Dynamic ocean processes can integrate high-frequency atmospheric variability and, as if through a low-pass filter, yield SSTAs that feedback to the atmosphere (Di Lorenzo et al. 2013; Frankignoul and Hasselmann 1977). Moreover, coupled ocean–atmosphere interactions and related teleconnections can produce predictable spatiotemporal variability at extended time scales in the North Pacific (Capotondi et al. 2019; Vimont et al. 2003; Di Lorenzo et al. 2008). For example, substantial skill in the monthly SSTA prediction in the CCS arises in connection to El Niño–Southern Oscillation (ENSO), as ENSO-related predictability is propagated from the tropics by atmospheric teleconnections and oceanic coastally trapped waves (Hervieux et al. 2019; Jacox et al. 2019; Stock et al. 2015; Alexander et al. 2002). The Pacific meridional mode (PMM) is the second leading mode of ocean–atmosphere variability in the North Pacific (Chiang and Vimont 2004), distinct from—though likely interacting with—ENSO (Vimont et al. 2003; Amaya 2019; Larson and Kirtman 2014; Thomas and Vimont 2016). The PMM describes a gradient between anomalous warmth in the north tropical Pacific and the eastern equatorial Pacific cold tongue (Chiang and Vimont 2004) but displays SSTA extending into subtropics and the northeast Pacific throughout the CCLME and has been identified as an important precursor to large SSTA along the U.S. West Coast (Amaya 2019; Capotondi et al. 2019) (Fig. 1d). Anomalous SLP and winds related to the North Pacific Oscillation (NPO) lead the full expression of the PMM SSTA footprint by at least 1 month, serving as a stochastic trigger to a deterministic sequence of air–sea interactions that unfold most prominently in the winter and spring (Chiang and Vimont 2004).
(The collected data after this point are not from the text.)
theorem witness_ReceivedMessageIsConsumedUnchanged :
    (mach slaveIdle).legal = true ∧ slaveIdle.pstate = .request ∧
    validate reqMsg (rxN Cfg.standard slaveIdle.role) = none ∧
    encodeFrame Cfg.standard reqMsg (rxN Cfg.standard slaveIdle.role) = 0x85 :: reqFrame.drop 1 ∧
    reqMsg.address.extractLsb' 0 7 = slaveIdle.laddr ∧
    validate { reqMsg with address := 0, rr := false } (rxN Cfg.standard slaveIdle.role) = none ∧
    encodeFrame Cfg.standard { reqMsg with address := 0, rr := false } (rxN Cfg.standard slaveIdle.role) =
      0x00 :: bcastFrame.drop 1 ∧
    (mach masterIdle).legal = true ∧ masterIdle.pstate = .request ∧ masterIdle.role ≠ .slave ∧
    validate rspMsg (rxN Cfg.standard masterIdle.role) = none ∧
    encodeFrame Cfg.standard rspMsg (rxN Cfg.standard masterIdle.role) = 0x05 :: rspFrame.drop 1 := by decide +kernel

end Sys2Proof.Tests
end

section
/-! PROOFS of the statements of 00_scope.md: what a step runs (O3), what it refuses (O47) and what no step writes (O48). -/

namespace Sys2Proof.Machine

/-! ### The presented operation (R14, R231) -/

/-- What the host-port decoder reads is what the environment presents. -/
theorem present_of_decodeStimulus {s : State} {i : Instr} {rest : List Byte}
    (h : decodeStimulus s.input = some (i, rest)) : present s = .ok (i, { s with input := rest }) := by
  cases hb : s.input with
  | nil => rw [hb] at h; cases h
  | cons b bs => rw [hb] at h; simp [present, hb, h]

/-- Settles O3: the input is not empty, so `present` answers what the decoder reads. -/
theorem stepRunsThePresentedOperation : Obligations.StepRunsThePresentedOperation := by
  intro s i rest h
  simp [step, present_of_decodeStimulus h]

/-! ### What no step writes (R10, R20, R22) -/

/-- What only INIT may write, and what nothing may: `ROLE` and `LADDR`, and the configuration. -/
def State.identity (s : State) : Cfg × Role × BitVec 7 := (s.cfg, s.blk.role, s.blk.laddr)

theorem identity_eq_iff {s t : State} :
    t.identity = s.identity ↔ t.cfg = s.cfg ∧ t.blk.role = s.blk.role ∧ t.blk.laddr = s.blk.laddr := by
  simp [State.identity]

@[simp] theorem identity_start (s : State) : s.start.identity = s.identity := rfl
@[simp] theorem identity_returns (r : Result) (s : State) : (returns r s).identity = s.identity := rfl
@[simp] theorem identity_ignored (s : State) : (ignored s).identity = s.identity := rfl
@[simp] theorem identity_answers (r : Result) (s : State) : (answers r s).identity = s.identity := rfl
@[simp] theorem identity_sinkPush (c : Byte) (s : State) : (sinkPush c s).identity = s.identity := by
  simp [State.identity]
@[simp] theorem identity_report (e : ErrCode) (s : State) : (report e s).identity = s.identity :=
  identity_sinkPush e.code s
@[simp] theorem identity_dirTx (s : State) : (dirTx s).identity = s.identity := rfl
@[simp] theorem identity_dirRx (s : State) : (dirRx s).identity = s.identity := by simp [State.identity]
@[simp] theorem identity_enterRequest (s : State) : (enterRequest s).identity = s.identity := by
  simp [State.identity]
@[simp] theorem identity_desync (s : State) : (desync s).identity = s.identity := by simp [desync]
@[simp] theorem identity_respondLoad (m : Msg) (s : State) : (respondLoad m s).identity = s.identity := rfl
@[simp] theorem identity_sendLoad (m : Msg) (s : State) : (sendLoad m s).identity = s.identity := rfl
@[simp] theorem identity_rxStore (b : Byte) (s : State) : (rxStore b s).identity = s.identity := rfl
@[simp] theorem identity_tmrFirstByte (s : State) : (tmrFirstByte s).identity = s.identity := rfl

/-- Whatever `frame_complete` finds, the identity stays. -/
@[simp] theorem identity_frameComplete (s : State) : (frameComplete s).identity = s.identity := by
  simp only [frameComplete]
  split
  · simp
  split
  · simp
  · rfl

theorem pop_identity (b : Block) : b.pop.role = b.role ∧ b.pop.laddr = b.laddr := by
  rw [pop_eq b]
  exact ⟨rfl, rfl⟩

/-- Every operation but INIT keeps the identity. -/
theorem exec_keeps_identity {i : Instr} {s t : State} (hi : ∀ r a, i ≠ .init r a) (h : exec i s = .next t) :
    t.identity = s.identity := by
  by_cases hp : i.isPure = true
  · obtain ⟨-, r, rfl⟩ := exec_pure hp h
    rfl
  cases i with
  | init r a => exact absurd rfl (hi r a)
  | consume =>
    obtain ⟨-, ⟨-, rfl⟩ | ⟨-, r, -, ⟨-, -, rfl⟩ | ⟨-, rfl⟩⟩⟩ := exec_consume h
    · simp
    · rfl
    · simp
  | respond m => obtain ⟨-, ⟨-, rfl⟩ | ⟨-, -, e, -, rfl⟩ | ⟨-, -, -, rfl⟩⟩ := exec_respond h <;> simp
  | send m => obtain ⟨-, ⟨-, rfl⟩ | ⟨-, -, e, -, rfl⟩ | ⟨-, -, -, rfl⟩⟩ := exec_send h <;> simp
  | errpush c =>
    obtain ⟨-, rfl⟩ := exec_errpush h
    simp
  | errpop =>
    obtain ⟨-, rfl⟩ := exec_errpop h
    exact identity_eq_iff.mpr ⟨rfl, pop_identity s.blk⟩
  | rxb k b =>
    obtain ⟨-, rfl | ⟨-, rfl⟩ | ⟨-, -, -, -, rfl⟩ | ⟨-, -, -, rfl⟩ | ⟨-, -, -, rfl⟩ | ⟨-, -, -, -, rfl⟩ |
      ⟨-, -, -, -, rfl⟩ | ⟨-, -, -, -, rfl⟩⟩ := exec_rxb h
    case inr.inr.inl | inr.inr.inr.inr.inl => rfl
    all_goals simp
  | txc =>
    obtain ⟨-, rfl | ⟨-, rfl⟩ | ⟨-, -, -, -, rfl⟩ | ⟨-, -, -, -, rfl⟩⟩ := exec_txc h
    case inr.inr.inl => rfl
    all_goals simp
  | rxerr => obtain ⟨-, ⟨-, rfl⟩ | ⟨-, rfl⟩ | ⟨-, -, rfl⟩⟩ := exec_rxerr h <;> simp
  | tmr => obtain ⟨-, rfl | ⟨-, rfl⟩ | ⟨-, -, -, rfl⟩⟩ := exec_tmr h <;> simp
  | desync => obtain ⟨-, ⟨-, rfl⟩ | ⟨-, rfl⟩⟩ := exec_desync h <;> simp
  | dirtx => simp [exec_dirtx h]
  | dirrx => simp [exec_dirrx h]
  | avail | isresp _ | errpeek | errovf | crc16 _ | crcvfy _ | encode _ _ | decode _ => exact absurd rfl hp

/-- Every operation keeps the configuration, INIT too (R21). -/
theorem exec_keeps_cfg {i : Instr} {s t : State} (h : exec i s = .next t) : t.cfg = s.cfg := by
  by_cases hi : ∃ r a, i = .init r a
  · obtain ⟨r, a, rfl⟩ := hi
    obtain ⟨-, -, -, rfl⟩ := exec_init h
    simp [storeIdentity]
  · push Not at hi
    exact (identity_eq_iff.mp (exec_keeps_identity hi h)).1

/-- Settles O48, operation by operation from what each can do. -/
theorem roleAndConfigurationAreFixed : Obligations.RoleAndConfigurationAreFixed := by
  intro i s t h
  exact ⟨exec_keeps_cfg h, fun hi => (identity_eq_iff.mp (exec_keeps_identity hi h)).2⟩

/-! ### Launch states off the table (R9, R30, R44, U5, U6, U15) -/

/-- Every operation but the two internal ones runs behind the guard. -/
theorem exec_eq_guarded {i : Instr} (hi : i.internal = false) (s : State) : ∃ k, exec i s = guarded s k := by
  cases i with
  | dirtx | dirrx => cases hi
  | init _ _ | avail | consume | isresp _ | respond _ | send _ | errpush _ | errpop | errpeek | errovf | rxb _ _ | txc
    | rxerr | tmr | desync | crc16 _ | crcvfy _ | encode _ _ | decode _ => exact ⟨_, rfl⟩

theorem lost_iff {b : Block} : b.lost = true ↔ b.pstate = .unknown ∨ b.pstate = .reset := by simp [Block.lost]

/-- The six states with a row in the table are those that are not lost. -/
theorem not_lost_of_mem {b : Block}
    (h : b.pstate ∈ [PState.init, .request, .command, .msgbody, .process, .response]) : b.lost = false := by
  rw [Bool.eq_false_iff, Ne, lost_iff]
  rintro (e | e) <;> simp [e] at h

theorem frameOnTable_lost {c : Cfg} {b : Block} (h : b.lost = true) : b.frameOnTable c = true := by
  rcases lost_iff.mp h with e | e <;> simp [Block.frameOnTable, e]

theorem inRange_iff {c : Cfg} : c.inRange = true ↔ c.nParam ≤ 251 ∧ c.nRet ≤ 251 := by simp [Cfg.inRange]

/-- What is asked of UNKNOWN and RESET: the phase, the counts and the buffer's length (log entries 7 and 11). -/
theorem legal_iff_of_lost {s : State} (h : s.blk.lost = true) :
    s.legal = true ↔ s.blk.txph ≠ .value3 ∧ s.cfg.nParam ≤ 251 ∧ s.cfg.nRet ≤ 251 ∧
      s.blk.frame.length = s.cfg.lMax := by
  rw [legal_iff, inRange_iff]
  simp only [h, onTable_lost h, frameOnTable_lost h]
  tauto

section
variable {s : State} (hl : s.legal = true)
include hl

/-- The column `FRAME` of COMMAND. -/
theorem frame_of_command (hp : s.blk.pstate = .command) :
    (s.blk.txph = .none ∧ ∀ j, 1 ≤ j → s.blk.frame.byte j = 0) ∨
      (s.blk.txph ≠ .none ∧ EncodedFrame s.cfg s.cfg.nParam s.blk.frame) := by
  have := (inv_of_legal hl (by simp [Block.lost, hp])).2
  simpa only [FrameOk, hp] using this

/-- The column `FRAME` of MSGBODY. -/
theorem frame_of_msgbody (hp : s.blk.pstate = .msgbody) :
    (s.blk.txph = .none ∧ ∀ j, s.blk.cursor.toNat ≤ j → s.blk.frame.byte j = 0) ∨
      (s.blk.txph ≠ .none ∧ EncodedFrame s.cfg s.cfg.nParam s.blk.frame) := by
  have := (inv_of_legal hl (by simp [Block.lost, hp])).2
  simpa only [FrameOk, hp] using this

/-- The column `FRAME` of PROCESS. -/
theorem frame_of_process (hp : s.blk.pstate = .process) :
    ValidFrame s.cfg (rxLen s.cfg s.blk.role) s.blk.frame := by
  have := (inv_of_legal hl (by simp [Block.lost, hp])).2
  simpa only [FrameOk, hp] using this

/-- The column `FRAME` of RESPONSE. -/
theorem frame_of_response (hp : s.blk.pstate = .response) :
    (s.blk.txph = .none ∧ ValidFrame s.cfg s.cfg.lReq s.blk.frame ∧ (s.blk.frame.byte 0).getLsbD 7 = true) ∨
      (s.blk.txph ≠ .none ∧ EncodedFrame s.cfg s.cfg.nRet s.blk.frame) := by
  have := (inv_of_legal hl (by simp [Block.lost, hp])).2
  simpa only [FrameOk, hp] using this

theorem role_of_response (hp : s.blk.pstate = .response) : s.blk.role = .slave := by
  obtain ⟨-, -, -, -, ht, -⟩ := legal_iff.mp hl
  exact ((onTable_response hp).mp ht).1

/-- A loaded request stands in the buffer while a master sends it. -/
theorem encoded_of_sending_request (hp : s.blk.pstate = .command ∨ s.blk.pstate = .msgbody)
    (hx : s.blk.txph ≠ .none) : EncodedFrame s.cfg s.cfg.nParam s.blk.frame := by
  rcases hp with hp | hp
  · exact (frame_of_command hl hp).elim (fun h => absurd h.1 hx) (·.2)
  · exact (frame_of_msgbody hl hp).elim (fun h => absurd h.1 hx) (·.2)

/-- The frame received stands in the buffer until it is consumed and answered. -/
theorem valid_of_received (hp : s.blk.pstate = .process ∨ s.blk.pstate = .response ∧ s.blk.txph = .none) :
    ValidFrame s.cfg (rxLen s.cfg s.blk.role) s.blk.frame := by
  rcases hp with hp | ⟨hp, hx⟩
  · exact frame_of_process hl hp
  · rw [role_of_response hl hp]
    exact (frame_of_response hl hp).elim (·.2.1) (fun h => absurd hx h.1)

/-- A reception under way has room in the buffer and bytes to come. -/
theorem room_of_receiving_body (hp : s.blk.pstate = .msgbody) (hd : s.blk.dir = .rx) :
    s.blk.cursor.toNat < s.cfg.lMax ∧ s.blk.remain ≠ 0 := by
  obtain ⟨-, -, -, h2, hc, hr⟩ := body_facts hl hp hd
  obtain ⟨h4, -, hm⟩ := rxLen_bounds (legal_iff.mp hl).1 s.blk.role
  refine ⟨by omega, fun e => ?_⟩
  have : s.blk.remain.toNat = 0 := congrArg BitVec.toNat e
  omega

end

/-- Settles O47: the operations stand behind the guard, and each state listed breaks its row of the table. -/
theorem offTableLaunchStatesAreRefused : Obligations.OffTableLaunchStatesAreRefused := by
  refine ⟨fun i s hs hi => ?_, fun s hp => legal_iff_of_lost (lost_iff.mpr hp), fun s h => ?_⟩
  · obtain ⟨k, hk⟩ := exec_eq_guarded hi s
    exact hk ▸ guarded_illegal hs k
  · rw [Bool.eq_false_iff]
    intro hl
    obtain ⟨-, hv, -, hsp, ht, -⟩ := legal_iff.mp hl
    obtain ⟨hn, hr⟩ := counts_of_legal hl
    rcases h with h | h | h | ⟨hp, h⟩ | ⟨hp, j, h⟩ | ⟨hp, hx, j, hj, h⟩ | ⟨hp, hx, j, hj, h⟩ | ⟨hp, hx, h⟩ |
      ⟨hp, hx, h⟩ | ⟨hp, hx, h⟩ | ⟨hp, h⟩ | ⟨hp, h, hd⟩ | ⟨hp, h, hd⟩ | ⟨hp, h⟩ | ⟨hp, hd, hx⟩
    · exact hv h
    · omega
    · omega
    · have := hsp (not_lost_of_mem hp)
      omega
    · exact h (by rw [frame_of_request hl hp, byte_zeros])
    · exact (frame_of_command hl hp).elim (fun hz => h (hz.2 j hj)) (fun hz => hz.1 hx)
    · exact (frame_of_msgbody hl hp).elim (fun hz => h (hz.2 j hj)) (fun hz => hz.1 hx)
    · exact h (encoded_of_sending_request hl hp hx)
    · exact (frame_of_response hl hp).elim (fun hz => hx hz.1) (fun hz => h hz.2)
    · exact (frame_of_response hl hp).elim (fun hz => by rw [hz.2.2] at h; cases h) (fun hz => hz.1 hx)
    · exact h (valid_of_received hl hp)
    · have := (room_of_receiving_body hl hp hd).1
      omega
    · exact (room_of_receiving_body hl hp hd).2 h
    · rw [role_of_response hl hp] at h
      cases h
    · exact (dir_tx_iff ht (not_lost_of_mem hp)).mp hd hx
In this study, we investigate the role of atmospheric forcing and PMM-related ocean–atmosphere interactions in driving SSTA skill in the CCLME at seasonal (monthly-to-annual) time scales. To understand the contributions of skill associated with specific processes, we calculate conditional skill, which describes the dependence of skill for one variable at a given lead time on the skill of that same variable (or another) at a different lead time (Dias and Kiladis 2019). Calculation of conditional skill enables the assessment of if and when forecast skill at short lead times is a reliable predictor of forecast skill at longer lead times, thereby revealing relationships in skill along the evolution of a forecast. Specifically, we address the following questions in a series of forecast-conditioning experiments: 1) Do forecasts with low errors in SSTA at short lead times sustain an advantage in predictive skill at longer lead times? 2) Are there atmospheric and/or oceanic precursors associated with skillful SSTA forecasts in the CCLME? and 3) How do atmospheric processes and coupled modes contribute to spatiotemporal patterns in predictability and prediction skill of SSTA in the CCLME and North Pacific?
2. Methods
a. Forecast models and verification data
We analyze a four-model subset (CanCM4i, GEM-NEMO, NCEP-CFSv2, and COLA-RSMAS-CCSM4; Table 1) of the NMME (Kirtman et al. 2014) Phase II, accessed through the IRI/LDEO database (https://iridl.ldeo.columbia.edu/). The NMME is a collection of coupled atmosphere–ocean–sea ice–land global seasonal forecast models developed by American and Canadian modeling centers, each with unique formulations and initialization methods. We selected the subset of models based on the availability of atmospheric variables and sufficient ensemble members (10–28 members depending on the model; Table 1). We excluded models that had fewer than six ensemble members to enable the identification of three unique high- and low-error forecasts from each model. All forecasts are interpolated to a common 1° latitude by a 1° longitude grid and comprise forecasts extending a minimum of 9.5 months from initialization at monthly resolution. For CanCM4i, GEM-NEMO, and COLA-RSMAS-CCSM4, all forecasts were initialized on the first of the month (0000 UTC). For NCEP-CFSv2, four ensemble members were initialized at 0000, 0600, 1200, and 1800 UTC every fifth day and organized into monthly starts containing the 6–7 pentad initializations centered on the first of the month. From each model, we retrieved SST, SLP, and geopotential height at 200 hPa (H200) for 1982–2020, combining hindcast and real-time forecast periods to span the 39-yr range. The real-time period represents the interval throughout which a model has been used to actively produce forecasts within the NMME, beginning between 2011 and 2019 among the four models analyzed here (Table 1). Retrospective forecasts (hindcasts) span 1982 through the start of the real-time period, produced with identical prediction systems and initialization procedures to the real-time forecasts. For each forecast, we consider lead times of 0.5–9.5 months. To minimize bias from long-term model drift, we calculate lead-time-dependent anomalies for each variable by subtracting the model ensemble mean lead-time-dependent climatology (Stock et al. 2015). The multimodel ensemble mean forecast is produced by averaging the ensemble mean forecasts across all models, such that models rather than individual ensemble members are equally weighted.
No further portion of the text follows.